/-- The divisors of the witness above: -1 is not 0, and 0 is. -/
theorem witness_NativeResultsAreExact_divisors :
    realOf (native (defaultNative .binary64) .negOne) ≠ 0 ∧ realOf (native (defaultNative .binary64) .posZero) = 0 := by
  refine ⟨?_, ?_⟩
  · rw [(realOf_eq_neg_one _).2 (by decide +kernel)]; norm_num
  · have zero : scaledReal (native (defaultNative .binary64) .posZero) = 0 := by decide
    rw [realOf_eq_scaled, zero, Int.cast_zero, zero_div]

theorem witness_Fp3ConstantsAreIdentities :
    State.reset.cfg.f3Map = defaultF3Map ∧ State.reset.wf = true
    ∧ named State.reset.cfg.f3Map State.reset.inp.p ≠ .posNan ∧ named State.reset.cfg.f3Map State.reset.inp.p ≠ .negNan
    ∧ named defaultF3Map 0b100#3 = .negZero := by decide

theorem witness_WellFormedProgramsRun :
    programWf State.reset.cfg.fmt 0
      [{ op := 0x10#5, f := .lit (.b64 0x4014000000000000#64) }, { op := 0x11#5, p := .zOf 0 }] = true := by decide

theorem witness_NibbleConversionRoundTrip :
    nibbleOfInt (-8) = .ok 0b1000#4 ∧ nibbleOfInt 7 = .ok 0b0111#4
    ∧ nibbleOfInt (-9) = .error (.integerOutsideNibble (-9)) ∧ nibbleOfInt 8 = .error (.integerOutsideNibble 8) := by decide

end Sys2Proof.Tests
end

/-! The integer readings of a nibble (00_scope.md R8 and R10). -/
section
namespace Sys2Proof.Machine

/-- R8 and R10: index 0 of the document carries the weight -8, and indices 1 to 3 the weights 4, 2 and 1. -/
theorem sval_eq_documentBits (n : Nibble) :
    sval n = -8 * ((documentBit n 0).toNat : Int) + 4 * ((documentBit n 1).toNat : Int)
      + 2 * ((documentBit n 2).toNat : Int) + ((documentBit n 3).toNat : Int) := rfl

@[simp] theorem uval_nib (k : Int) : (uval (nib k) : Int) = k % 16 := by
  have toNat_nib : (nib k).toNat = (k % 16).toNat := BitVec.toNat_ofInt k
  rw [uval_eq_toNat, toNat_nib, Int.toNat_of_nonneg (Int.emod_nonneg k (by decide))]

/-- For every integer the signed reading is the balanced residue modulo 16. -/
@[simp] theorem sval_nib (k : Int) : sval (nib k) = k.bmod 16 := by
  rw [sval_eq_toInt, nib, BitVec.toInt_ofInt]

theorem sval_nib_of_mem_range {k : Int} (lower : -8 ≤ k) (upper : k ≤ 7) : sval (nib k) = k := by
  rw [sval_nib, Int.bmod_eq_of_le (by omega) (by omega)]

/-- Settles O58, from the readings of a nibble by its bits and of `nib k` for an arbitrary integer `k`. -/
theorem nibbleReadings : Obligations.NibbleReadings :=
  ⟨fun n => ⟨sval_eq_documentBits n, sval_bounds n⟩, uval_eq_toNat, uval_nib, fun _ => sval_nib_of_mem_range⟩

end Sys2Proof.Machine
end

/-! What `exec`, `step` and `evaluate` leave in each field, whichever operation runs (10_state.md R100, R104, R140). -/
section
namespace Sys2Proof.Machine

/-- The inversion of `exec`: a completed operation has driven the output ports, after at most one draw of a NaN sign. -/
theorem exec_next_cases {i : Instr} {s t : State} (h : exec i s = .next t) :
    ∃ o : Outputs, o.err = 0#1 ∧ o.fo.fmt = s.cfg.fmt ∧
      (t = { s with out := o } ∨ (drawsNaNSign i = true ∧ t = { s.drawn with out := o })) := by
  obtain ⟨o, herr, hfmt, run | ⟨draws, run⟩⟩ := exec_cases i s
  · exact ⟨o, herr, hfmt, .inl (Host.Outcome.next.inj (h.symm.trans (run s.out)))⟩
  · exact ⟨o, herr, hfmt, .inr ⟨draws, Host.Outcome.next.inj (h.symm.trans (run s.out))⟩⟩

/-- R701: every operation completes, at every state. -/
theorem exec_completes (i : Instr) (s : State) : ∃ t : State, exec i s = .next t := by
  obtain ⟨o, -, -, run | ⟨-, run⟩⟩ := exec_cases i s
  · exact ⟨_, run s.out⟩
  · exact ⟨_, run s.out⟩

/-- An operation reads no output port (R104, R210). -/
theorem exec_with_out (i : Instr) (s : State) (o : Outputs) : exec i { s with out := o } = exec i s := by
  obtain ⟨o', -, -, run | ⟨-, run⟩⟩ := exec_cases i s
  · exact (run o).trans (run s.out).symm
  · exact (run o).trans (run s.out).symm

theorem step_of_decode_ok {s : State} {i : Instr} (h : decode s.inp.op = .ok i) : step s = exec i s := by
  simp [step, h]

theorem step_of_reserved {s : State} {op : OpSel} (h : decode s.inp.op = .error (.reservedOp op)) :
    step s = .fault (.illegalOp op (raiseErr s)) := by
  simp [step, h, takeIllegalOp]

theorem step_with_out (s : State) (o : Outputs) : step { s with out := o } = step s := by
  obtain ⟨i, hop, run⟩ | ⟨reserved, run⟩ := step_cases s
  · have run' : step { s with out := o } = exec i { s with out := o } := step_of_decode_ok hop
    rw [run', run, exec_with_out]
  · rw [run]
    exact step_of_reserved reserved

theorem evaluate_of_step_next {s t : State} (h : step s = .next t) : evaluate s = t := by
  simp [evaluate, h]

theorem evaluate_of_step_fault {s t : State} {op : OpSel} (h : step s = .fault (.illegalOp op t)) : evaluate s = t := by
  simp [evaluate, h]

theorem evaluate_with_out (s : State) (o : Outputs) : evaluate { s with out := o } = evaluate s := by
  obtain ⟨i, -, run⟩ | ⟨-, fault⟩ := step_cases s
  · obtain ⟨t, done⟩ := exec_completes i s
    have next : step s = .next t := run.trans done
    rw [evaluate_of_step_next next, evaluate_of_step_next ((step_with_out s o).trans next)]
  · rw [evaluate_of_step_fault fault, evaluate_of_step_fault ((step_with_out s o).trans fault)]

/-- The frame of one evaluation, of an assigned or a reserved `op`: it keeps the configuration and the inputs, and drives
`fo` in the configured format. -/
theorem evaluate_frame (s : State) :
    (evaluate s).cfg = s.cfg ∧ (evaluate s).inp = s.inp ∧ (evaluate s).out.fo.fmt = s.cfg.fmt := by
  obtain ⟨i, -, run⟩ | ⟨-, fault⟩ := step_cases s
  · obtain ⟨t, done⟩ := exec_completes i s
    rw [evaluate_of_step_next (run.trans done)]
    obtain ⟨o, -, hfmt, rfl | ⟨-, rfl⟩⟩ := exec_next_cases done
    · exact ⟨rfl, rfl, hfmt⟩
    · exact ⟨rfl, rfl, hfmt⟩
  · rw [evaluate_of_step_fault fault]
    exact ⟨rfl, rfl, ofBits_fmt _ _⟩

@[simp] theorem evaluate_cfg (s : State) : (evaluate s).cfg = s.cfg := (evaluate_frame s).1

@[simp] theorem evaluate_inp (s : State) : (evaluate s).inp = s.inp := (evaluate_frame s).2.1

@[simp] theorem evaluate_out_fo_fmt (s : State) : (evaluate s).out.fo.fmt = s.cfg.fmt := (evaluate_frame s).2.2

/-- The outputs of one evaluation are `EVAL` of the inputs, with the draw the block was about to take. -/
theorem evaluate_out (s : State) : (evaluate s).out = evalPorts s.cfg s.draws s.inp := by
  rw [evalPorts, ← evaluate_with_out s (Outputs.zero s.cfg.fmt)]

theorem evaluate_settled (s : State) : (evaluate s).Settled :=
  ⟨s.draws, by rw [evaluate_cfg, evaluate_inp, evaluate_out]⟩

/-- One evaluation of a well-built block whose `f` port has its format leaves the invariant, whatever its outputs were. -/
theorem evaluate_inv {s : State} (hwf : s.wf = true) (hf : s.inp.f.fmt = s.cfg.fmt) : (evaluate s).Inv :=
  ⟨by rwa [State.wf, evaluate_cfg], by simp [State.formatOk, hf], evaluate_settled s⟩

theorem State.Inv.evaluate {s : State} (h : s.Inv) : (evaluate s).Inv := by
  obtain ⟨hwf, hfmt, -⟩ := h
  rw [State.formatOk, Bool.and_eq_true, beq_iff_eq] at hfmt
  exact evaluate_inv hwf hfmt.1

end Sys2Proof.Machine
end

/-! The block's invariant, its frame, and the operation a step selects (10_state.md R104, R140; 70_reset_and_hazards.md R800). -/
section
namespace Sys2Proof.Machine

/-- Settles O13: the state in either outcome is `evaluate s`, which meets the invariant. -/
theorem stepKeepsInvariant : Obligations.StepKeepsInvariant :=
  ⟨fun _ _ inv next => evaluate_of_step_next next ▸ inv.evaluate,
   fun _ _ _ inv fault => evaluate_of_step_fault fault ▸ inv.evaluate⟩

/-- Settles O12, from the inversion of `exec`. -/
theorem operationsChangeOnlyOutputs : Obligations.OperationsChangeOnlyOutputs := by
  intro i s t done
  obtain ⟨o, -, -, rfl | ⟨draws, rfl⟩⟩ := exec_next_cases done
  · exact ⟨rfl, rfl, .inl rfl⟩
  · exact ⟨rfl, rfl, .inr ⟨draws, rfl⟩⟩

/-- Settles O14, with the value of the draw at the state before. -/
theorem everyStepSettlesOutputs : Obligations.EveryStepSettlesOutputs :=
  fun s _ next => evaluate_of_step_next next ▸ evaluate_settled s

/-- Settles O4. -/
theorem stepRunsTheSelectedOperation : Obligations.StepRunsTheSelectedOperation :=
  fun _ _ => step_of_decode_ok

/-- Settles O10, since neither an operation nor the reserved-operation error reads an output port. -/
theorem earlierOutputsHaveNoEffect : Obligations.EarlierOutputsHaveNoEffect := step_with_out

theorem powerUp_inv (fmt : NativeFmt) : (State.powerUp fmt).Inv :=
  ⟨defaultConfig_wf fmt, by cases fmt <;> decide, 0, by cases fmt <;> decide⟩

/-- Settles O15: `State.reset` is the power-up state of binary64. -/
theorem powerUpMeetsInvariant : Obligations.PowerUpMeetsInvariant := ⟨powerUp_inv, powerUp_inv .binary64⟩

end Sys2Proof.Machine
end

/-! Programs whose operands name only earlier evaluations (30_encoding.md R310). -/
section
namespace Sys2Proof.Machine

variable {results : List Outputs}

/-- A reference below the number of results reads a field of one of them. -/
theorem exists_map_getElem?_eq_some {α : Type} {t : Nat} (port : Outputs → α) (h : t < results.length) :
    ∃ v, results[t]?.map port = some v :=
  ⟨port results[t], by rw [List.getElem?_eq_getElem h, Option.map_some]⟩

theorem exists_bitValue {x : BitSource} (h : x.refersBelow results.length = true) :
    ∃ v, bitValue results x = some v := by
  cases x with
  | lit v => exact ⟨v, rfl⟩
  | coutOf t => exact exists_map_getElem?_eq_some _ (of_decide_eq_true h)
  | ovfOf t => exact exists_map_getElem?_eq_some _ (of_decide_eq_true h)
  | eqOf t => exact exists_map_getElem?_eq_some _ (of_decide_eq_true h)

theorem exists_nibbleValue {x : NibbleSource} (h : x.refersBelow results.length = true) :
    ∃ v, nibbleValue results x = some v := by
  cases x with
  | lit v => exact ⟨v, rfl⟩
  | rOf t => exact exists_map_getElem?_eq_some _ (of_decide_eq_true h)
  | digit d =>
    obtain ⟨v, hv⟩ := exists_bitValue (x := d) h
    exact ⟨bitResult v, by rw [nibbleValue, hv, Option.map_some]⟩

theorem exists_f3Value {x : F3Source} (h : x.refersBelow results.length = true) :
    ∃ v, f3Value results x = some v := by
  cases x with
  | lit v => exact ⟨v, rfl⟩
  | zOf t => exact exists_map_getElem?_eq_some _ (of_decide_eq_true h)

theorem exists_nativeSourceValue {fmt : NativeFmt} {x : NativeSource} (h : x.refersBelow fmt results.length = true) :
    ∃ v, nativeSourceValue fmt results x = some v := by
  cases x with
  | lit w => exact ⟨w, rfl⟩
  | foOf t => exact exists_map_getElem?_eq_some _ (of_decide_eq_true h)
  | zero => exact ⟨_, rfl⟩

/-- An evaluation that names only issued ones drives every port. -/
theorem exists_driven {fmt : NativeFmt} {e : HostEval} (h : e.refersBelow fmt results.length = true) :
    ∃ x, driven fmt results e = some x := by
  simp only [HostEval.refersBelow, Bool.and_eq_true] at h
  obtain ⟨⟨⟨⟨⟨ha, hb⟩, hcin⟩, hp⟩, hq⟩, hf⟩ := h
  obtain ⟨a, ha⟩ := exists_nibbleValue ha
  obtain ⟨b, hb⟩ := exists_nibbleValue hb
  obtain ⟨cin, hcin⟩ := exists_bitValue hcin
  obtain ⟨p, hp⟩ := exists_f3Value hp
  obtain ⟨q, hq⟩ := exists_f3Value hq
  obtain ⟨f, hf⟩ := exists_nativeSourceValue hf
  exact ⟨⟨e.op, a, b, cin, p, q, f⟩, by simp only [driven, ha, hb, hcin, hp, hq, hf]⟩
+---+
**Brief**
From the records above, extract exactly and only the lines that begin at the line with "nibbleOfInt (-8) = .ok" and stop after the line with "have toNat_nib : (nib".

**Your solution**
    nibbleOfInt (-8) = .ok 0b1000#4 ∧ nibbleOfInt 7 = .ok 0b0111#4
    ∧ nibbleOfInt (-9) = .error (.integerOutsideNibble (-9)) ∧ nibbleOfInt 8 = .error (.integerOutsideNibble 8) := by decide

end Sys2Proof.Tests
end

/-! The integer readings of a nibble (00_scope.md R8 and R10). -/
section
namespace Sys2Proof.Machine

/-- R8 and R10: index 0 of the document carries the weight -8, and indices 1 to 3 the weights 4, 2 and 1. -/
theorem sval_eq_documentBits (n : Nibble) :
    sval n = -8 * ((documentBit n 0).toNat : Int) + 4 * ((documentBit n 1).toNat : Int)
      + 2 * ((documentBit n 2).toNat : Int) + ((documentBit n 3).toNat : Int) := rfl

@[simp] theorem uval_nib (k : Int) : (uval (nib k) : Int) = k % 16 := by
  have toNat_nib : (nib k).toNat = (k % 16).toNat := BitVec.toNat_ofInt k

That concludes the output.